産業の高次化が進むにつれ、消費社会となり、必要な知識が増えたせいで、ニート化を惹き起こしやすくなるなど、ふるいにかけられることが増えたと思いました。もし日本から年功序列が消えて成果主義のみになったら、多少なりとも経済は好転するのでしょうか?
・・・> さあ、私は暗転すると思いますけどね。成果なんてそう簡単に出るものではないと、実は多くの労働者は身をもってわかっています。私も。

 
(左)スイス バーゼル ノバルティスも本拠を置く化学工業都市 フランス・ドイツとの3ヵ国国境に面し、ライン川もあって古くから交通の要衝である
(右)ポーランド グダンスク かつてはドイツ領のダンツィヒと呼ばれていた造船工業の町 いまは中欧屈指の重化学工業都市に発展している

 

私は工業高校の中で進学をめざすコースの出身だが、就職する人が多い他学科の先生に、工業高校にいるのに就職したいというのは悪だ、みたいな考えをもっている人がいた。こういう昭和モデルの考えをもつ人が、生徒の進路の幅を狭めているのだろうと思った。
・・・> 工業高校の改革ということに、最近私も少しかかわっていて、このテーマを考えることが多くなりました。工業高校はわりと「閉じた(完結した)世界」で、それが長年の「よさ」でもあったのですが、率直にいって時代の変化についていけていない面が露呈してきています。ご指摘のような工業の先生に、私も出会ったことがあります。いつの時代の話よ、という感じ。おっしゃるように、進路の幅を狭め、生徒をミスリードします。ちゃんとした技術と、ちゃんとした社会や産業の知識を抱き合わせ、生徒が自力で判断できるような教育が望まれます。生徒や保護者の側も、「この学校に入っていろいろなことを教われば大丈夫」みたいな考えはやめて、自分で学ぶという当たり前のところをスタートにしてほしいなと思います。

日本人の平均寿命がどんどん上がっていき、高齢者が増えていく中で、定年の年齢が今後どこまで上がっていくのか怖くなりました。

大学まで行く人が増えて、それだけ能力の高い人が増えたが、大学まで行くことで社会に出たくなくなる人が増えるというジレンマを感じた。
かつては中学校を卒業すれば働きに出るみたいな感じで、いまは大学もしくは大学院卒業まで働かなくてよいのを見ると、大学まで学びを深められるというよい面もあるけど、早くから社会を知ることができないというマイナスの面もあるんだなと思った。どちらにしても社会に早く出たいし、学びもちゃんと深めたいのはジレンマですね。

グローバル化に加えてキャリアの流動化が進むことで、労働力の一極集中化が進むのではないかと考えた。
・・・> 一極集中というより、二極分化ということではないかな。おっしゃりたいことはよくわかります。よほどできる人に、仕事も富も集中するというイメージですよね。

どこが就職に有利というデータよりも、自分に合った専門の勉強をすることが大事だということがとくに印象に残りました。
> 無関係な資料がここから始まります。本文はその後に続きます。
-- ==== Sys2Proof/Machine/Rings.lean ====
section
/-!
DEFINITION. Doorbells and rings (R301–R306), BAR4 (R294), the interface version (R307), function level reset, D3hot, configuration
requests (R384).
-/

namespace Sys2Proof.Machine

/-- The PCIe port that carries function f (Table 12.2). -/
def State.fnPort (s : State) (f : Nat) : Nat := if f = 257 then 1 else if s.start.bifurc && decide (129 ≤ f) then 1 else 0

/-- The entries of ring k of function f, N. -/
def State.ringN (s : State) (f k : Nat) : Nat := 2 ^ s.regFld (Reg.pciRingCfg f k) 0 5

/-- Is ring k a completion ring? -/
def State.ringDir (s : State) (f k : Nat) : Bool := bitAt (s.reg (Reg.pciRingCfg f k)) 30

/-- Ring k stops on an error (R305, R306). -/
def State.stopRing (s : State) (f k : Nat) (code : Byte) : State :=
  s.setRing f k { s.ring f k with active := false, err := true, code := code }

/-! ### Doorbells (R302, R303, R305) -/

/-- Doorbell k of function f receives a value (R305, R385). -/
def State.doorbell (s : State) (f k v : Nat) : State :=
  if !(s.ring f k).active || decide (s.start.stage < 2) then s.bump Reg.pciDbDrop 1
  else if s.ringN f k ≤ v then s.stopRing f k 0x04
  else s.setRing f k { s.ring f k with host := v }

/-- The function whose doorbell page lies at an offset of function f's BAR2 (R293): a PF0's page 0 is its own, its page t + 1
aliases tenant t's page when the tenant is its port's; the other pages belong to none. -/
def State.doorbellPage (s : State) (f off : Nat) : Option Nat :=
  let page := off / 4096
  if page = 0 then some f
  else if (f = 0 || f = 257) && decide (page ≤ 256) && decide (s.fnPort page = s.fnPort f) then some page else none

/-- A write at a byte of a doorbell page (Table 12.4): doorbell k is the 32-bit command register at 64 × k, and no other byte belongs
to one. -/
def State.pageWrite (s : State) (f off : Nat) (data : List Byte) : State :=
  if 4 ≤ off % 64 then s
  else if data.length < 4 then s.bump Reg.pciNarrowDrop 1
  else s.doorbell f (off % 4096 / 64) (leNat (data.take 4))

/-- A host write in function f's BAR2. -/
def State.doorbellWrite (s : State) (f off : Nat) (data : List Byte) : State :=
  if !(s.serves (.page (BitVec.ofNat 9 f))) || decide (s.start.stage < 1) then s.send .aerUnsupported
  else if !([1, 2, 4, 8].contains data.length) || decide (off % data.length ≠ 0) then (s.bump Reg.pciBadAccess 1).send .aerUnsupported
  else match s.doorbellPage f off with
    | none => s
    | some g => if s.stopped then s.holdWrite (.doorbell g (off % 4096) data) else s.pageWrite g (off % 4096) data

/-- SUBMISSION_DOORBELL (R302): the index of the next entry the host will write. -/
def execSubmissionDoorbell (f : BitVec 9) (off : BitVec 21) (data : List Byte) (s : State) : Host.Outcome State Fault Refusal :=
  if !(Instr.submissionDoorbell f off data).wf then .fault .illFormed else
  .next (s.doorbellWrite f.toNat off.toNat data)

/-- COMPLETION_DOORBELL (R303): the index of the next record the host will read. -/
def execCompletionDoorbell (f : BitVec 9) (off : BitVec 21) (data : List Byte) (s : State) : Host.Outcome State Fault Refusal :=
  if !(Instr.completionDoorbell f off data).wf then .fault .illFormed else
  .next (s.doorbellWrite f.toNat off.toNat data)

/-! ### Fetch and records (R302–R304, R337) -/

/-- May a function use a job's address space and queues (R337): PF0s any; a tenant only a live job of the group it is bound to? -/
def State.tenantMay (s : State) (f : Nat) (job : BitVec 16) : Bool :=
  decide (f = 0) || decide (f = 257) ||
    (s.tenantBound (f - 1) && decide (s.groupOfJob job = some (s.regFld (Reg.hubTenantBind (f - 1)) 0 4)))

/-- The queue that serves ring k of function f now (R302, R303, R337): bound, its job allowed. -/
def State.servedQueue (s : State) (f k : Nat) (completion : Bool) : Option Nat :=
  match s.ringQueue (64 * f + k) completion with
  | none => none
  | some q => if s.qBound q && s.tenantMay f (if completion then s.qPutJob q else s.qGetJob q) then some q else none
自分に合った勉強をがんばっていきたいです。

私は大学院に進む気はあまりないが、大学院に入ったら就職した際に有利になることがあるかもしれないと思っていたけれど、それは必ずしもそうではなくて、個人の能力次第なのだと気づいた。

産業に関してはいままでも多くの変化があり、今後もさまざまな変化が起こるだろう。そういう変化に順応していきたいと考えた。
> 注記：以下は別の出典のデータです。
-- ==== Sys2Proof/Machine/EngineLife.lean ====
section
/-!
DEFINITION. The life of an engine command around its work: the hub engines' scheduler (R336), its start with its checks (R31,
R78, R131, R380, R381), its completion (R79, R102, R103), the command NOP (R77).
-/

namespace Sys2Proof.Machine

/-- Do the module and the command's job let an unstarted command start: no trip (R397), stop (R366), fatal fault (R364), kill (R344),
pre-emption (R347) or recovery (R360)? -/
def State.mayStart (s : State) (c : Cmd) : Bool :=
  !s.tripped && !s.stopped && !s.fatal && (SMap.find s.recoveries (s.groupOfCore c.core)).isNone &&
    (match s.job c.job with
     | some j => decide (j.state = .running) && !j.killed
     | none => false)

/-- Do queue order and ORD let command c start (R31)? -/
def State.orderAllows (s : State) (c : Cmd) : Bool :=
  !(s.cmds.any (fun d => sameQueue c.cls c.inst c.group d && decide (d.id < c.id) &&
    (decide (d.phase = Phase.queued) || cmdOrd c.word)))

/-- The commands of a class and opcode that have taken a unit, or started, and whose work is not done. -/
def State.underWay (s : State) (cls op : Nat) : Nat :=
  (s.cmds.filter (fun d => decide (d.cls = cls) && decide (cmdOpcode d.word = op) &&
    (decide (d.phase = .started) || (decide (d.phase = .queued) && d.granted)))).length

/-- The units of a hub engine whose number the spec gives: 384 walkers (R147), four selection units, eight text and eight mask units, 16
movers (R253). -/
def engineUnits (cls : Nat) : Option Nat :=
  match cls with
  | 2 => some 384
  | 3 => some 4
  | 6 => some 16
  | 7 => some 16
  | _ => none

/-- Can a unit be free for command c? At most 16 moves (R253) and 64 HLY_READs (R444) are under way, less the units lost; of the other
engines the items of a command share the units with the next command's (R336), so that only an engine without a unit takes none. -/
def State.unitFree (s : State) (c : Cmd) : Bool :=
  if c.cls = 7 ∧ cmdOpcode c.word = 1 then decide (s.underWay 7 1 + s.lostUnits 7 < 16)
  else if c.cls = 8 ∧ cmdOpcode c.word = 1 then decide (s.underWay 8 1 < 64)
  else match engineUnits c.cls with
    | some n => decide (s.lostUnits c.cls < n)
    | none => true

/-! ### The scheduler of the hub engines (R336) -/

/-- The earliest command of group g's queue to engine class e that no unit has taken. -/
def State.headOf (s : State) (e g : Nat) : Option Cmd :=
  s.cmds.find? (fun c => sameQueue e 0 g c && decide (c.phase = Phase.queued) && !c.granted)

/-- The scheduler class of PF1's commands: 0 and 1 count as 2 (R275). -/
def State.pf1Class (s : State) : Nat := Nat.max 2 (s.regFld Reg.hlyPf1Class 0 3)

/-- PF1's flow at Hollyhock: the first I/O command in fetch order that may start, in the class of HLY_PF1_CLASS. The spec gives this flow no
weight, a free value here, and no shaper (R275; DESIGN CHOICE, log entry 88). -/
def State.pf1Candidate (s : State) : List Candidate :=
  match s.pf1.cmds.find? (fun c => c.waits && s.nvmeReady c) with
  | none => []
  | some c => [{ cls := s.pf1Class, key := pf1Flow, weight := 1 + (Config.freeWord s.free).toNat % 255, shaper := 0, bucket := pf1Flow,
                 item := c.fid, pf1 := true }]

/-- Engine class e's candidates: of each group the earliest command not yet started, in the flow of its own class; at Hollyhock PF1's flow
too. -/
def State.hubCandidates (s : State) (e : Nat) : List Candidate :=
  (if e = 8 then s.pf1Candidate else []) ++ (List.range 16).filterMap (fun g => match s.headOf e g with
    | none => none
    | some c =>
      if s.mayStart c && s.orderAllows c && s.unitFree c then
        some { cls := cmdSched c.word, key := 1000 * e + 16 * cmdSched c.word + g, weight := s.groupWeight g,
               shaper := s.reg (Reg.hubEngShape g (e - 2)), bucket := 100000 + 16 * e + g, item := c.id }
      else none)

/-- The bytes a command moves as the scheduler counts them (R330): a flash read's blocks, a move's extent once for each copy; of the other
engines' commands the spec does not say which bytes count, and the number is a free value (DESIGN CHOICE, log entry 88). -/
def State.itemBytes (s : State) (c : Cmd) : Nat :=
  let free := fld (Config.freeWord s.free) 0 32
  if c.cls = 8 then 4096 * c.n 32 4
  else if c.cls = 7 ∧ cmdOpcode c.word = 1 then
    match s.readDescs c.agent [c.n 16 8] with
    | .error _ => free
    | .ok ds =>
      let d := ({ c with descs := ds } : Cmd).fxgSrc
      c.n 51 1 * sumNat ((d.rowsRegion 0 d.rows).map Prod.snd)
  else free

/-- The scheduler's choice takes a unit: its command may start; the group's next command, of another class, fills its own flow. -/
def State.grant (s : State) (e : Nat) (k : Candidate) (c : Cmd) : State :=
  let t := (s.drawn.setCmd { c with granted := true }).flowServes k.key k.bucket (100 + e) (s.itemBytes c) (Nat.max 1 k.weight) k.shaper true
  match t.headOf e c.group with
  | none => t
  | some d =>
    if cmdSched d.word = cmdSched c.word then t
    else t.flowFills (1000 * e + 16 * cmdSched d.word + c.group) (100 + e)

/-- PF1's I/O command takes its turn at the flash (R275); it counts the blocks it moves (R330). -/
def State.grantPf1 (s : State) (k : Candidate) (c : NvmeCmd) : State :=
  let moved := if c.op = 1 ∨ c.op = 2 then 4096 * c.nlb else 0
  (s.drawn.setNvme { c with granted := true }).flowServes k.key k.bucket 108 moved k.weight k.shaper true

/-- ENGINE_DISPATCH: a free unit of hub engine class e takes the next item the weighted scheduler chooses. -/
def execEngineDispatch (e : BitVec 4) (s : State) : Host.Outcome State Fault Refusal :=
  if !(Instr.engineDispatch e).wf then .fault .illFormed else
  let k := e.toNat
  match s.pick (s.hubCandidates k) with
    | none => .next s
    | some x =>
      if x.pf1 then match s.nvme x.item with
        | none => .next s
        | some c => .next (s.grantPf1 x c)
      else match s.cmd x.item with
        | none => .next s
        | some c => .next (s.grant k x c)

/-! ### Start -/

/-- What a stage not yet reached makes of a command: HLY_READ and the Clematis, Aster, Bouquet and Foxglove commands complete with 0x01
before STAGE2 (R380). -/
def State.beforeStage (s : State) (c : Cmd) : Bool :=
  decide (s.start.stage < 3) && !(decide (cmdOpcode c.word = 0)) && [2, 4, 5, 7, 8].contains c.cls

/-- The descriptors of Peony array operands, store destinations and vector operands in memory, with whether FP32 is accepted too
(R381). -/
def Cmd.stagedDescs (c : Cmd) : List Nat × Bool :=
  match cmdOpcode c.word with
  | 1 => ([c.n 16 8], false)
  | 2 => (if c.n 38 2 = 0 ∨ c.n 40 2 = 0 ∨ c.n 42 2 = 0 then [] else c.mmaDescs, false)
  | 3 => (if c.n 30 2 = 0 ∨ c.n 34 2 = 0 then [] else [c.n 16 8], false)
  | 4 => (if c.n 44 2 = 0 ∨ c.n 46 2 = 0 then [] else (c.vecOps.filter (fun i => !(c.inAcc i))).map (fun i => c.n (16 + 8 * i) 8), true)
  | _ => ([], false)

/-- Before STAGE2 a Peony command names a format other than PF4 (the vector unit: FP32 or PF4): 0xD0 (R381). -/
def State.formatStaged (s : State) (a : Agent) (c : Cmd) : Bool :=
  decide (s.start.stage < 3) && decide (c.cls = 0) &&
    (match s.readDescs a c.stagedDescs.1 with
     | .error _ => false
     | .ok ds =>
       let cc : Cmd := { c with descs := ds }
       c.stagedDescs.1.any (fun va => !((cc.desc va).fmt = 8) && !(c.stagedDescs.2 && decide ((cc.desc va).fmt = 0))))

/-- The start checks of a command, by its engine. -/
def State.startCheck (s : State) (a : Agent) (c : Cmd) : StartResult :=
  if cmdOpcode c.word = 0 then .go []
  else if s.beforeStage c then failWith 0x01
  else if s.formatStaged a c then failWith 0xD0
  else match c.cls with
    | 0 => s.startPeony a c
    | 1 => s.startLupin a c
    | 2 => s.startClematis a c
    | 3 => s.startPrimrose a c
    | 4 => s.startAster a c
    | 5 => s.startBouquet a c
    | 6 => s.startZinnia a c
    | 7 => s.startFoxglove a c
    | _ => s.startHollyhock a c

/-- Where a kernel command writes memory (R183): its regions, none for an allocating move, whose destination no slot holds. -/
def Cmd.kernelWrites (c : Cmd) : Option (List (Nat × Nat)) :=
  match c.cls, cmdOpcode c.word with
  | 0, 3 => some ((c.desc (c.n 16 8)).writeRegion (c.n 24 2) (if c.bit 48 0 then c.n 34 2 else c.n 30 2))
  | 0, 4 => some (if c.inAcc 2 then [] else (c.desc (c.n 32 8)).writeRegion (c.vecOrigin 2).1 (c.vecDims 2).1)
  | 0, 5 => some [(c.n 24 8, c.n 32 4)]
  | 7, 1 => if c.fxgAlloc then none else some ((List.range (c.n 51 1)).map c.copyRegion).flatten
  | 7, 2 => some [(c.n 16 8 + 38, 1)]
  | _, _ => some []

/-- Would the command write outside the slot its batch may write (R183)? -/
def Cmd.writesOutside (c : Cmd) : Bool :=
  match c.mayWrite with
  | none => false
  | some (lo, n) => match c.kernelWrites with
    | none => true
    | some rs => rs.any (fun r => decide (0 < r.2) && !(decide (lo ≤ r.1) && decide (r.1 + r.2 ≤ lo + n)))

/-- The command starts: what its checks find (R31, R78, R131). A speculative kernel command raises no translation fault and makes no
write outside its slot: it stops there (R41, R183). Where its checks need what peers' memory holds, it asks for it and starts once the
answers are there (R320). -/
def State.begin (s0 : State) (c0 : Cmd) : State :=
  let a := c0.agent
  let c : Cmd := { c0 with phase := .started, started := s0.now }
  let s := s0.setCmd c
  match s.startCheck a c with
  | .fail f =>
    if !f.awaits.isEmpty then s0.fetch c0 c0.cls3 f.awaits
    else if c.mayWrite.isSome && f.isFault then (s.kernelStopped c).workDone c 0 0
    else s.failWork c f
  | .zero => s.workDone c 0 0
  | .go ds =>
    let cc : Cmd := { c with descs := ds }
    if cc.writesOutside then (s.kernelStopped cc).workDone cc 0 0
    else
      let t := s.setCmd cc
      match cc.cls, cmdOpcode cc.word with
      | 6, _ => t.zinBegin cc
      | 2, 4 => t.beginMerge cc
      | _, _ => t

/-- Does a Peony MMA's stationary set await no earlier load of its queue (R115)? -/
def State.setLoaded (s : State) (c : Cmd) : Bool :=
  !(decide (c.cls = 0) && decide (cmdOpcode c.word = 2) && !(c.df = 1)) ||
    !(s.cmds.any (fun d => decide (d.cls = 0) && decide (cmdOpcode d.word = 1) && decide (d.inst = c.inst) && decide (d.id < c.id) &&
      (d.phase = .queued || d.phase = .started) && (d.bit 32 0 == c.bit 46 2)))

/-- Are the issuing core's stores before the ENQ visible: no fabric write of the core from then on is unacknowledged (R30)? -/
def State.storesSeen (s : State) (c : Cmd) : Bool :=
  !(s.reqs.any (fun e => decide (e.2.kind = .write) && decide (e.2.core = c.core) && decide (e.2.job = c.job) && decide (e.2.cmd = 0) &&
    decide (e.2.sent.toNat ≤ c.since.toNat)))

/-- May the queued command c start: the module, its job and the order of its queue let it (R31), a hub engine's scheduler has chosen it
(R336), what it must see is there (R30, R115), and no other append to its index is at work (R150)? -/
def State.startable (s : State) (c : Cmd) : Bool :=
  decide (c.phase = Phase.queued) && s.mayStart c && s.orderAllows c && (decide (c.cls < 2) || c.granted) && s.storesSeen c &&
    s.setLoaded c && s.appendFree c

/-- COMMAND_START: the engine starts the queued command id once it may. -/
def execCommandStart (id : Nat) (_ext : Ext) (s : State) : Host.Outcome State Fault Refusal :=
  match s.cmd id with
  | none => .next s
  | some c => if s.startable c then .next (s.begin c) else .next s

/-! ### Completion -/

/-- A completed command's numeric flags reach HUB_NUMF_STICKY, and HUB_NUMF_NAN where it reported NAN_IN or NAN_GEN (R102, R103). -/
def State.numericEvents (s : State) (result : BitVec 32) : State :=
  let flags := fld (BitVec.setWidth 64 result) 25 7
  let s1 := if flags = 0 then s
    else s.setReg Reg.hubNumfSticky (s.reg Reg.hubNumfSticky ||| BitVec.ofNat 64 (flags * 2))
  if flags.testBit 6 || flags.testBit 1 then s1.bump Reg.hubNumfNan 1 else s1

/-- ZIN_MASK commands that complete more than 20 µs after their acceptance count (R210). -/
def State.maskTime (s : State) (c : Cmd) : State :=
  if decide (c.cls = 6) && decide (cmdOpcode c.word = 3) && decide (20000 < (s.now - c.since).toNat) then s.bump Reg.zinMaskLate 1 else s

/-- Command c completes with a status and a RESULT and leaves its queue (R79): where one of its writes has failed, with that code
(R247, R323); a kernel command of a re-rank session reports to Aster (R180). -/
def State.complete (s : State) (c : Cmd) (status : Byte) (result : BitVec 32) : State :=
  let code := if status = 0 then (SMap.find s.writeFail c.id).getD 0 else status
  let t := ((s.numericEvents result).maskTime c).dropCmd c.id
  if c.session = 0 then t.finish c.core c.job (s.engineUnit c.cls c.inst) c.started c.word code result
  else t.kernelDone c code

/-- Does a fabric write of command id, or its row operation, await its acknowledgement (R79)? -/
def State.writesOpen (s : State) (id : Nat) : Bool :=
  s.reqs.any (fun e => decide (e.2.cmd = id + 1) && (decide (e.2.kind = .write) || decide (e.2.kind = .rowAmo)))

/-- Does command c still hold row reads or writes in progress? -/
def State.rowsOpen (s : State) (c : Cmd) : Bool := (SMap.find s.rowReads c.id).isSome || (SMap.find s.rowWork c.id).isSome

/-- COMMAND_COMPLETE: command id, its work done, completes; its writes are visible before its slot shows DONE (R79), and a row it still
locked is given back first (R171). -/
def execCommandComplete (id : Nat) (s : State) : Host.Outcome State Fault Refusal :=
  match s.cmd id with
  | none => .next s
  | some c => match c.phase with
    | .done status result =>
      if s.stopped || s.fatal || s.writesOpen id then .next s
      else if s.rowsOpen c then .next (s.endRows c)
      else .next (s.complete c status result)
    | _ => .next s

/-- ENGINE_NOP: the started engine command NOP completes with 0x00 and does nothing else (R77). -/
def execEngineNop (id : Nat) (s : State) : Host.Outcome State Fault Refusal :=
  match s.cmd id with
  | none => .next s
  | some c =>
    if decide (c.phase = .started) && decide (cmdOpcode c.word = 0) && !c.suspended && !s.stopped && !s.fatal then
      .next (s.complete c 0 0)
    else .next s

end Sys2Proof.Machine
end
授業で紹介されたカモノハシ理論にとても興味を抱いた。いまある正解を求めすぎるのはよくない、という言葉は、これからの変わりゆく社会において重要なことだと考えるので、その言葉を念頭に学んでいきたい。
私も数学が好きな理由は、しっかりとした答えを出せるからだと面接のときにいっていたのを思い出して、少し心が痛くなった。今後は答えが出ないことも楽しもうと思った。

 

 

 

 

開講にあたって

この現代社会論は、学部指定科目群1に属し、「人間・社会の理解」にかかわる分野として設定されています。現代社会というのは「世の中すべて」のように広い範囲を指しますので、なかなか捉えどころが難しいのですが、当クラスは産業industry)に注目して、社会の成り立ちや近年の変化、そして近未来の可能性や課題などを考察していきます。みなさんは小・中・高の社会科や公民科で、第○次産業といった話を何度も扱ってきたことでしょう。また地理の授業では「この地域の産業の特色は」といった切り口で学ぶことがしばしばあります。大学の教養科目では、もう「試験のためにおぼえる」などという(ほとんど無意味な)ことはありませんので、授業で扱われている内容を常に自身に引きつけて、「自分たちの問題」なのだという視点で考えましょう。最もわかりやすい話としては、「数年後、大学を卒業してどこかに就職する」人が大半であるはずで、その「どこか」の話だということです。冷静に考えればわかるように、世の中は常に動いていて停まることがありません。「いま」の様態がずっとつづくはずがない。ですから「いま、いちばんイケてる産業はどこですか? 僕そこに就職します」という発想は、10年後、20年後になると話の前提自体が変わっていて、当人が損するということになるわけです。私(古賀)は、長年にわたって高校・大学で社会系の授業をもっていますが、そこで学んでいる「社会」が、自身の立っている足場であり、これから生きていく舞台なのだという感覚をもたないままでいる生徒・学生がずいぶん多いな、もったいないなと思うことがあります。せっかく学ぶのであれば、「社会の有意義な見方」を身につけたいですよね。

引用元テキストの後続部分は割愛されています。